THE PARROT SKETCH, BY AUGUST WILSON:
Savvy, thrifty local theatergoers haunt preview performances ahead of opening night, in part for the cut ticket price and in part because they know said performances are technically dress rehearsals, wherein anything can and will happen. In the preview last week for August Wilson’s Radio Golf at American Stage Theatre Company, previewgoers got to hear celebrated all-lowercase actor ranney improvise the following monolog when he became bumfuzzled on a line about being held back in the fourth grade: "If you had 17 parrots and you gave Suzie 12 parrots? How many parrots would you have left? Who in the hell has 17 parrots? And, who the hell is Suzie?" The actor reports that the ad lib received a huge laugh from audience members, none the wiser for having not read the script. Also a popular stand-up comic and writer, ranney is a veteran of nine productions of Wilson’s work, including his BotB-winning appearance in The Piano Lesson.

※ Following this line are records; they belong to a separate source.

/-- R34, R146, R247, R248, R254, R257 to R261, R266, R269, R401: what happens to tasks, channels and contexts of itself. Model's
choices: where a word that no context sends stands in an inbox (log 115), and the overflow bit of a watch register (log 102). -/
def Obligations.TaskEvents : Prop :=
  -- words and runs of handlers
  (∀ (k : CoreId) (ch : BitVec 6) (w : Lane) (s : State), let e := (s.core k).chan ch.toNat
    (e.en = false → exec (.channelWordArrival k ch w) s = .next s)
    ∧ ((s.core k).started = true → e.en = true → (s.ctx (16 * k + e.ctx)).task = none → e.inbox.length < 4 →
      ∃ t, exec (.channelWordArrival k ch w) s = .next t ∧ inboxTakes e ((t.core k).chan ch.toNat) s.now (2 ^ 25) w
        ∧ t.mem = s.mem ∧ t.ctxs = s.ctxs))
  ∧ (∀ (k : CoreId) (i : BitVec 4) (s : State), let c := 16 * k + i.toNat
    ((s.ctx c).run = true → exec (.handlerStart k i) s = .next s)
    ∧ ((s.ctx c).run = false → (s.ctx c).task = none → (s.core k).started = true → ∀ ch < 64,
        let e := (s.core k).chan ch
        e.en = true → e.msk = false → e.inbox ≠ [] → e.ctx = i.toNat →
        (∀ o < 64, o ≠ ch → let f := (s.core k).chan o
          f.en = false ∨ f.msk = true ∨ f.inbox = [] ∨ f.ctx ≠ i.toNat ∨ f.prio < e.prio) →
        ∃ t, exec (.handlerStart k i) s = .next t ∧ beginsAt s t c e.addr ∧ (t.ctx c).chan = some ch
          ∧ (t.ctx c).sys.pri = e.prio ∧ (t.ctx c).sys.asid = e.asid
          ∧ ((t.ctx c).trapDepth = 0 → (t.ctx c).sys.pl = e.pls ∧ (t.ctx c).sys.ie = true)))
  ∧ (∀ (k : CoreId) (ch : BitVec 6) (v : Word) (s : State), let e := (s.core k).chan ch.toNat
    (∃ t, exec (.handlerTableWrite k ch false v) s = .next t ∧ (t.core k).chan ch.toNat = { e with addr := v.toNat % 2 ^ 56 }
      ∧ t.dies = s.dies ∧ t.mem = s.mem)
    ∧ ∃ t, exec (.handlerTableWrite k ch true v) s = .next t ∧ t.mem = s.mem
      ∧ (t.core k).chan ch.toNat = { e with en := v.getLsbD 63, msk := v.getLsbD 62, prio := (v.extractLsb' 59 3).toNat
                                            ctx := (v.extractLsb' 55 4).toNat, pls := v.getLsbD 54
                                            asid := (v.extractLsb' 32 15).toNat }
      ∧ (v.getLsbD 63 = false → ∀ x ∈ t.dies, ∀ w ∈ x.2.words, ¬(w.1 / 64 % 2 ^ 14 = k ∧ w.1 % 64 = ch.toNat))
      ∧ (v.getLsbD 63 = false → ∀ c w t0, (s.ctx c).wait = some ⟨.sendFull k ch.toNat w, t0⟩ → (s.ctx c).desched = false →
          (t.ctx c).wait = none ∧ (t.ctx c).stepNo = (s.ctx c).stepNo + 1))
  -- a group of one task, without a region, is placed on the next core in turn
  ∧ (∀ (d : DieId) (l : Launch) (ac i : Nat) (s : State), let x := s.die d
    let k := 64 * d + ac
    let c := 16 * k + i
    x.started = true → x.resHold = none → x.words = [] → x.pmop = none → x.launches = [l] → l.resident = true → l.image = [] →
    l.bx = 1 → l.by' = 1 → l.bz = 1 → l.next < l.gx * l.gy * l.gz → l.nbar = 0 → l.spq ≤ 64 →
    ac = (x.rrptr + 1) % 64 → (s.core k).started = true → (∀ e ∈ s.ctxs, coreOf e.1 = k → e.2.task = none) →
    i < 16 → (s.ctx c).run = false → (s.ctx c).task = none → reserved s k i = false →
    (∀ j < i, reserved s k j = true ∨ (s.ctx (16 * k + j)).run = true) →
    ∃ t tk, exec (.groupPlace d) s = .next t ∧ beginsAt s t c l.entry ∧ (t.ctx c).task = some tk ∧ tk.launch = l.num
      ∧ tk.tidx = 0 ∧ tk.tx = l.next % l.gx ∧ tk.ty = l.next / l.gx % l.gy ∧ tk.tz = l.next / (l.gx * l.gy)
      ∧ tk.banks = List.range l.spq ∧ tk.region = none ∧ (t.ctx c).sys.pri = l.prio ∧ (t.ctx c).sys.asid = l.asid
      ∧ (t.die d).rrptr = ac ∧ (t.die d).launches = [{ l with next := l.next + 1 }])
  -- and completes
  ∧ (∀ (c : CtxId) (s : State),
    ((s.ctx c).ended = false → exec (.taskComplete c) s = .next s)
    ∧ (∀ tk l, (s.ctx c).task = some tk → (s.ctx c).ended = true → tk.region = none → (s.ctx c).desched = false →
        (s.die (dieOf c)).pmop = none → (s.die tk.hdie).launches = [l] → l.num = tk.launch → l.gone = false →
      ∃ t, exec (.taskComplete c) s = .next t ∧ t.mem = s.mem ∧ (t.ctx c).task = none ∧ (t.ctx c).run = false
        ∧ (t.ctx c).ended = false ∧ (∀ r, (t.ctx c).getX r = 0)
        ∧ (l.finished + 1 < l.gx * l.gy * l.gz → (t.die tk.hdie).launches =
            [{ l with finished := l.finished + 1, bad := l.bad || (s.ctx c).ending }])
        ∧ (l.gx * l.gy * l.gz ≤ l.finished + 1 → l.pins = [] → (t.die tk.hdie).launches = []
          ∧ ∀ addr, l.done = some addr → let k := addr / 64 % 2 ^ 14
            let e := (s.core k).chan (addr % 64)
            pkgGone s (pkgOf tk.hdie) (pkgOf (dieOfCore k)) = false → (s.core k).started = true → e.en = true →
            (s.ctx (16 * k + e.ctx)).task = none → e.inbox.length < 4 →
            inboxTakes e ((t.core k).chan (addr % 64)) s.now (2 ^ 25)
              (BitVec.ofNat 32 ((if l.bad || (s.ctx c).ending then 2 else 0) * 2 ^ 28 + l.num % 2 ^ 28)))))
  -- chains
  ∧ (∀ (c o : CtxId) (e f : Nat) (k q : Queue) (s : State), (s.ctx c).queue e = some k → farEnd s c e = some (o, f) →
    (s.ctx o).queue f = some q →
    (∃ x ∈ s.ctxs, x.1 = o ∧ dieOf o = k.cdie ∧ (o, f) ≠ (c, e) ∧ q.ckey = k.ckey ∧ q.cdie = dieOf c ∧ q.inward ≠ k.inward)
    ∧ (k.ends = 2 → q.ends = 2 → k.inward = false → q.cut = false → frozen s c = false →
        tailAhead s c k = false → pkgGone s (pkgOf (dieOf c)) (pkgOf k.cdie) = false →
      (32 ≤ q.ctxQ.length → exec (.chainToken c e) s = .next s)
      ∧ (∀ a ts, k.ctxQ = a :: ts → q.ctxQ.length < 32 →
        ∃ t, exec (.chainToken c e) s = .next t ∧ t.mem = s.mem ∧ (t.ctx c).queue e = some { k with ctxQ := ts }
          ∧ (t.ctx o).queue f = some { q with ctxQ := q.ctxQ ++ [{ a with arr := s.fc + 1 }] })))
  -- progress
  ∧ (∀ (d : DieId) (asid : BitVec 16) (s : State), let x := s.die d
    let last := max (SMap.getD x.lastMove asid.toNat 0) (SMap.getD x.lastBusy asid.toNat 0)
    (s.fc < last + 4096 → exec (.quietWindowComplete d asid) s = .next s)
    ∧ (∀ c slot phase t0, last + 4096 ≤ s.fc → jobContexts s d asid.toNat = [c] → dieOf c = d →
        (s.ctx c).wait = some ⟨.barw slot phase, t0⟩ → runnable s c = false → (s.ctx c).trapDepth = 0 → (s.ctx c).ended = false →
        (s.ctx c).region = none → (s.ctx c).desched = false → windowUsed x 0 = false → noCommands s c → chainAble s c = false →
      ∃ l, l.length = 32 ∧ l.getD 1 0 = 2 ^ 40 + 2 ^ 39 ∧ l.getD 2 0 = s.now % 2 ^ 64
        ∧ exec (.quietWindowComplete d asid) s = .next
          ((trapEntry (s.modDie d (fun y => { y with windows := SMap.set y.windows 0 l })) c 0x40 0 false false).modDie d
            (fun y => { y with lastBusy := SMap.set y.lastBusy asid.toNat s.fc }))))
  ∧ (∀ (c : CtxId) (q t0 : Nat) (e : End) (tk : Task) (s : State), let x := s.ctx c
    let thr := x.sys.lodthr.toNat
    x.wait = some ⟨.qEmpty q, t0⟩ → x.endOf q = some e → e.1.dir = .inn → e.2.ends = 0 → x.task = some tk →
    ((s.now ≤ t0 + thr % 2 ^ 32 ∨ x.lodSeen = true) → exec (.lodEvent c) s = .next s)
    ∧ (t0 + thr % 2 ^ 32 < s.now → thr % 2 ^ 32 ≠ 0 → x.lodSeen = false → x.desched = false → starved s c = true →
      let s1 := s.modCtx c (fun y => { y with lodSeen := true
                                              task := y.task.map (fun u => { u with lodcnt := satAdd 32 u.lodcnt 1 }) })
      (s1.ctx c).task = some { tk with lodcnt := satAdd 32 tk.lodcnt 1 }
      ∧ exec (.lodEvent c) s = .next (if thr < 2 ^ 63 then s1 else trapEntry s1 c 0x21 q false false)))
  ∧ (∀ (k : CoreId) (i : Nat) (e : CcEntry) (s : State), (s.core k).cc[i]? = some e →
    (s.now < e.first + 128000 → e.owed = false → exec (.counterCacheTimeout k i) s = .next s)
    ∧ (e.first + 128000 ≤ s.now → e.delta ≠ 0 → writable s (pkgOf (dieOfCore k)) e.asid e.ga 8 →
        untracked s e.asid e.ga → still s →
      ∃ t, exec (.counterCacheTimeout k i) s = .next t ∧ t.mem = Mem.write s.mem e.ga 8 (s.peek e.ga 8 + e.delta)
        ∧ (t.core k).cc[i]? = some { e with delta := 0, owed := false }))
  -- watch reports
  ∧ (∀ (c : CtxId) (n : BitVec 2) (m : WatchHit) (l : List WatchHit) (s : State), s.hits = m :: l → m.ctx = c → m.n = n.toNat →
    ∃ t, exec (.watchReportLatch c n) s = .next t ∧ t.mem = s.mem ∧ t.hits = l
      ∧ (SMap.find (s.ctx c).wreport n.toNat = none → SMap.find (t.ctx c).wreport n.toNat = some (wordOf m.eva)
          ∧ (t.ctx c).sys = (s.ctx c).sys)
      ∧ (∀ w, SMap.find (s.ctx c).wreport n.toNat = some w → SMap.find (t.ctx c).wreport n.toNat = some w
          ∧ [(t.ctx c).sys.watch0, (t.ctx c).sys.watch1, (t.ctx c).sys.watch2, (t.ctx c).sys.watch3][n.toNat]!.getLsbD 62 = true))
  ∧ (∀ (c : CtxId) (n : Nat) (w : Word) (l : SMap Word) (s : State), let x := s.ctx c
    x.wreport = (n, w) :: l →
    (x.sys.ie = false → exec (.watchReportTake c) s = .next s)
    ∧ (x.run = true → x.stopped = false → x.ended = false → x.desched = false → x.held = none → x.sys.ie = true →
        (x.wait = none → x.imx = []) → (∀ v, x.wait = some v → v.kind.abandoned = true) →
      ∃ y, y.sys = x.sys ∧ SMap.find y.wreport n = none
        ∧ exec (.watchReportTake c) s = .next (trapEntry (s.modCtx c (fun _ => y)) c 0x28 w.toNat false false)))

THE EGG WHO HAD TWO DADDIES: Speaking of previews, proceeds from Thursday’s final dress of Stageworks Theatre Company’s penguin-bending comedy Birds of a Feather will benefit Metro Wellness & Community Centers, which provides social networking and health and wellness resources for members of the LGBT community. The four actors in the play portray 25 different characters, some (not all) of whom happen to be birds, not that there’s anything wrong with that.

BETHANY LITANY: The “darkly comic thriller” Bethany, produced by Tampa Repertory Theatre’s lab company TRT2, is notable for a variety of distinctions, including but not limited to: 1) It features the first of the four recent pairings of actors Greg Thompson and Nicole Jeannine Smith in which the former did not play the latter’s father, 2) Smith was late to a rehearsal because she was nursing an injured rooster, 3) There’s apparently a very funny bit involving inhaled helium (and when is helium-voice ever not funny?), 4) It features the Bay Area Renaissance Festival’s perambulating Katherine Parr, Caroline Jett, in one of her regrettably rare indoor appearances, and 5) It marks the Tampa directorial debut of Dan Granke, who will direct Macbeth for the new Tampa Shakespeare Festival in Water Works Park this spring. Bethany runs at the Silver Meteor Gallery through Feb. 8.

THE SNOW MUST GO ON: Yesterday evening, Jobsite Theater’s Twelfth Night played a one-nighter in the parking lot at Sarasota’s Home Resource, possibly the world’s only contempo furniture store that doubles as a live performance venue (in your face, IKEA). The only problem: Cast member Ami Sallee had flown Sunday to NYC for an audition, and snowmageddon buried her return flight. Veteran Bay Area actress/chanteuse Becca McCoy (Disenchanted) zipped into Sallee’s fringed dress, and the show came off without a hitch. Sallee snagged a pre-dawn flight to arrive just in time for a school-group matinee today in the Shimberg Playhouse, where the Shakespeare comedy remains through Sunday.

JUST KEEPIN’ IT ROSSINI, DAWG: According to longtime St. Petersburg Opera Company lighting designer Keith Arsenault, the cast of the company’s new production of The Barber of Seville got so tired and giddy at last Sunday’s tech rehearsal that they broke out in a group twerk, which is not something you see every day from a professional opera company. Arsenault assures SCENE BREAKER there will be no twerking, krumping, Harlem shake, snap dance, clown walk, Wu-Tang or gangsta walking in the public performances, which start Friday.